There are no known cases pending before U.S. courts on these grounds. But with e-mail used by more than 90 percent of companies that employ 1,000 or more workers, and with easy setup and access afforded by AOL and local Internet service providers, the management issues are certain to become dicier. “It is a productivity concern,” says Eric Rolfe Greenberg, director of management studies at the American Management Association. “You just want to make sure there is a cost-control measure, that the tool you give people is being used for the intended purpose and no other.”
For the moment, an e-mail policy couldn’t be easier to formulate: Simply tell all employees that they can never use your company’s e-mail system for any personal, non-business-related purpose. Few employers need be that totalitarian. “I’ve always been mystified by the companies that prohibit any personal use of e-mail, because employees have been making occasional personal phone calls since Alexander Graham Bell invented the telephone,” says Lewis Maltby, director of the workplace-rights office at the American Civil Liberties Union. Given that most e-mail systems are quicker and cheaper than local phone service, “You should probably thank the employee for using the e-mail rather than picking up the phone.”

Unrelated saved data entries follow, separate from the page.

/-! clock -/

@[simp] theorem clock_pending (t : Nat) : (s.clock t).pending = s.pending := rfl
@[simp] theorem clock_outbox (t : Nat) : (s.clock t).outbox = s.outbox := rfl
@[simp] theorem clock_now (t : Nat) : (s.clock t).now = max s.now t := rfl
@[simp] theorem clock_free (t : Nat) : (s.clock t).free = s.free := rfl
@[simp] theorem clock_sys (t : Nat) : (s.clock t).sys = s.sys := rfl
@[simp] theorem clock_active (t : Nat) : (s.clock t).active = s.active := rfl
@[simp] theorem clock_mgt (t : Nat) : (s.clock t).mgt = s.mgt := rfl
@[simp] theorem clock_cp (t : Nat) : (s.clock t).cp = s.cp := rfl
@[simp] theorem clock_bp (t : Nat) : (s.clock t).bp = s.bp := rfl
@[simp] theorem clock_fre (t : Nat) : (s.clock t).fre = s.fre := rfl
@[simp] theorem clock_sig (t : Nat) : (s.clock t).sig = s.sig := rfl
@[simp] theorem clock_ilk (t : Nat) : (s.clock t).ilk = s.ilk := rfl
@[simp] theorem clock_drv (t : Nat) : (s.clock t).drv = s.drv := rfl
@[simp] theorem clock_tnk (t : Nat) : (s.clock t).tnk = s.tnk := rfl
@[simp] theorem clock_csu (t : Nat) : (s.clock t).csu = s.csu := rfl
@[simp] theorem clock_exc (t : Nat) : (s.clock t).exc = s.exc := rfl
@[simp] theorem clock_outs (t : Nat) : (s.clock t).outs = s.outs := rfl

/-! drawn -/

@[simp] theorem drawn_pending : (s.drawn).pending = s.pending := rfl
@[simp] theorem drawn_outbox : (s.drawn).outbox = s.outbox := rfl
@[simp] theorem drawn_now : (s.drawn).now = s.now := rfl
@[simp] theorem drawn_free : (s.drawn).free = s.free + 1 := rfl
@[simp] theorem drawn_sys : (s.drawn).sys = s.sys := rfl
@[simp] theorem drawn_active : (s.drawn).active = s.active := rfl
@[simp] theorem drawn_mgt : (s.drawn).mgt = s.mgt := rfl
@[simp] theorem drawn_cp : (s.drawn).cp = s.cp := rfl
@[simp] theorem drawn_bp : (s.drawn).bp = s.bp := rfl
@[simp] theorem drawn_fre : (s.drawn).fre = s.fre := rfl
@[simp] theorem drawn_sig : (s.drawn).sig = s.sig := rfl
@[simp] theorem drawn_ilk : (s.drawn).ilk = s.ilk := rfl
@[simp] theorem drawn_drv : (s.drawn).drv = s.drv := rfl
@[simp] theorem drawn_tnk : (s.drawn).tnk = s.tnk := rfl
@[simp] theorem drawn_csu : (s.drawn).csu = s.csu := rfl
@[simp] theorem drawn_exc : (s.drawn).exc = s.exc := rfl
@[simp] theorem drawn_outs : (s.drawn).outs = s.outs := rfl

/-! tick -/

@[simp] theorem tick_pending : (s.tick).pending = s.pending := rfl
@[simp] theorem tick_outbox : (s.tick).outbox = s.outbox := rfl
@[simp] theorem tick_now : (s.tick).now = s.now + 1 := rfl
@[simp] theorem tick_free : (s.tick).free = s.free := rfl
@[simp] theorem tick_sys : (s.tick).sys = s.sys := rfl
@[simp] theorem tick_active : (s.tick).active = s.active := rfl
@[simp] theorem tick_mgt : (s.tick).mgt = s.mgt := rfl
@[simp] theorem tick_cp : (s.tick).cp = s.cp := rfl
@[simp] theorem tick_bp : (s.tick).bp = s.bp := rfl
@[simp] theorem tick_fre : (s.tick).fre = s.fre := rfl
@[simp] theorem tick_sig : (s.tick).sig = s.sig := rfl
@[simp] theorem tick_ilk : (s.tick).ilk = s.ilk := rfl
@[simp] theorem tick_drv : (s.tick).drv = s.drv := rfl
@[simp] theorem tick_tnk : (s.tick).tnk = s.tnk := rfl
@[simp] theorem tick_csu : (s.tick).csu = s.csu := rfl
@[simp] theorem tick_exc : (s.tick).exc = s.exc := rfl
@[simp] theorem tick_outs : (s.tick).outs = s.outs := rfl

/-! setOutbox -/

@[simp] theorem setOutbox_pending (ds : List Instr) : (s.setOutbox ds).pending = s.pending := rfl
@[simp] theorem setOutbox_outbox (ds : List Instr) : (s.setOutbox ds).outbox = ds := rfl
@[simp] theorem setOutbox_now (ds : List Instr) : (s.setOutbox ds).now = s.now := rfl
@[simp] theorem setOutbox_free (ds : List Instr) : (s.setOutbox ds).free = s.free := rfl
@[simp] theorem setOutbox_sys (ds : List Instr) : (s.setOutbox ds).sys = s.sys := rfl
@[simp] theorem setOutbox_active (ds : List Instr) : (s.setOutbox ds).active = s.active := rfl
@[simp] theorem setOutbox_mgt (ds : List Instr) : (s.setOutbox ds).mgt = s.mgt := rfl
@[simp] theorem setOutbox_cp (ds : List Instr) : (s.setOutbox ds).cp = s.cp := rfl
@[simp] theorem setOutbox_bp (ds : List Instr) : (s.setOutbox ds).bp = s.bp := rfl
@[simp] theorem setOutbox_fre (ds : List Instr) : (s.setOutbox ds).fre = s.fre := rfl
@[simp] theorem setOutbox_sig (ds : List Instr) : (s.setOutbox ds).sig = s.sig := rfl
@[simp] theorem setOutbox_ilk (ds : List Instr) : (s.setOutbox ds).ilk = s.ilk := rfl
@[simp] theorem setOutbox_drv (ds : List Instr) : (s.setOutbox ds).drv = s.drv := rfl
@[simp] theorem setOutbox_tnk (ds : List Instr) : (s.setOutbox ds).tnk = s.tnk := rfl
@[simp] theorem setOutbox_csu (ds : List Instr) : (s.setOutbox ds).csu = s.csu := rfl
@[simp] theorem setOutbox_exc (ds : List Instr) : (s.setOutbox ds).exc = s.exc := rfl
@[simp] theorem setOutbox_outs (ds : List Instr) : (s.setOutbox ds).outs = s.outs := rfl

/-! setSys -/

@[simp] theorem setSys_pending (r : SysRec) : (s.setSys r).pending = s.pending := rfl
@[simp] theorem setSys_outbox (r : SysRec) : (s.setSys r).outbox = s.outbox := rfl
@[simp] theorem setSys_now (r : SysRec) : (s.setSys r).now = s.now := rfl
@[simp] theorem setSys_free (r : SysRec) : (s.setSys r).free = s.free := rfl
@[simp] theorem setSys_sys (r : SysRec) : (s.setSys r).sys = r := rfl
@[simp] theorem setSys_active (r : SysRec) : (s.setSys r).active = s.active := rfl
@[simp] theorem setSys_mgt (r : SysRec) : (s.setSys r).mgt = s.mgt := rfl
@[simp] theorem setSys_cp (r : SysRec) : (s.setSys r).cp = s.cp := rfl
@[simp] theorem setSys_bp (r : SysRec) : (s.setSys r).bp = s.bp := rfl
@[simp] theorem setSys_fre (r : SysRec) : (s.setSys r).fre = s.fre := rfl
@[simp] theorem setSys_sig (r : SysRec) : (s.setSys r).sig = s.sig := rfl
@[simp] theorem setSys_ilk (r : SysRec) : (s.setSys r).ilk = s.ilk := rfl
@[simp] theorem setSys_drv (r : SysRec) : (s.setSys r).drv = s.drv := rfl
@[simp] theorem setSys_tnk (r : SysRec) : (s.setSys r).tnk = s.tnk := rfl
@[simp] theorem setSys_csu (r : SysRec) : (s.setSys r).csu = s.csu := rfl
@[simp] theorem setSys_exc (r : SysRec) : (s.setSys r).exc = s.exc := rfl
@[simp] theorem setSys_outs (r : SysRec) : (s.setSys r).outs = s.outs := rfl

The e-mail industry’s trade group, the Electronic Messaging Association, offers guidelines but no model for a company e-mail policy. “If we were to provide a model policy, people would just have to customize it anyway,” says Paul Moniz, EMA vice president. “In regard to privacy, employees should make sure they understand the company’s policy, and employers should make sure they have a policy and give it to employees so they know what it is.”
Don’t rely on current law in lieu of a written policy. Wall says, “The primary purpose of a published policy is to eliminate any chance that the employees will rely on practices or ad hoc actions in determining what’s right and wrong.” Inconsistent application of a policy could open your company to a wrongful termination or discrimination suit, he notes.
Have your employees sign your written policy, and remind them through bulletin boards and company communications about the essentials of the policy. Offer a resource inside the company who can clarify any misunderstandings. Inform employees if and when your company is likely to review e-mail messages stored on your system.
And, finally, maintain a file for receiving and a process for identifying, terminating and deleting unwanted external communications. Maltby says, “If you tell your employees when you will and won’t read their e-mail, it’ll be very unlikely you’ll have any liability problems down the road.”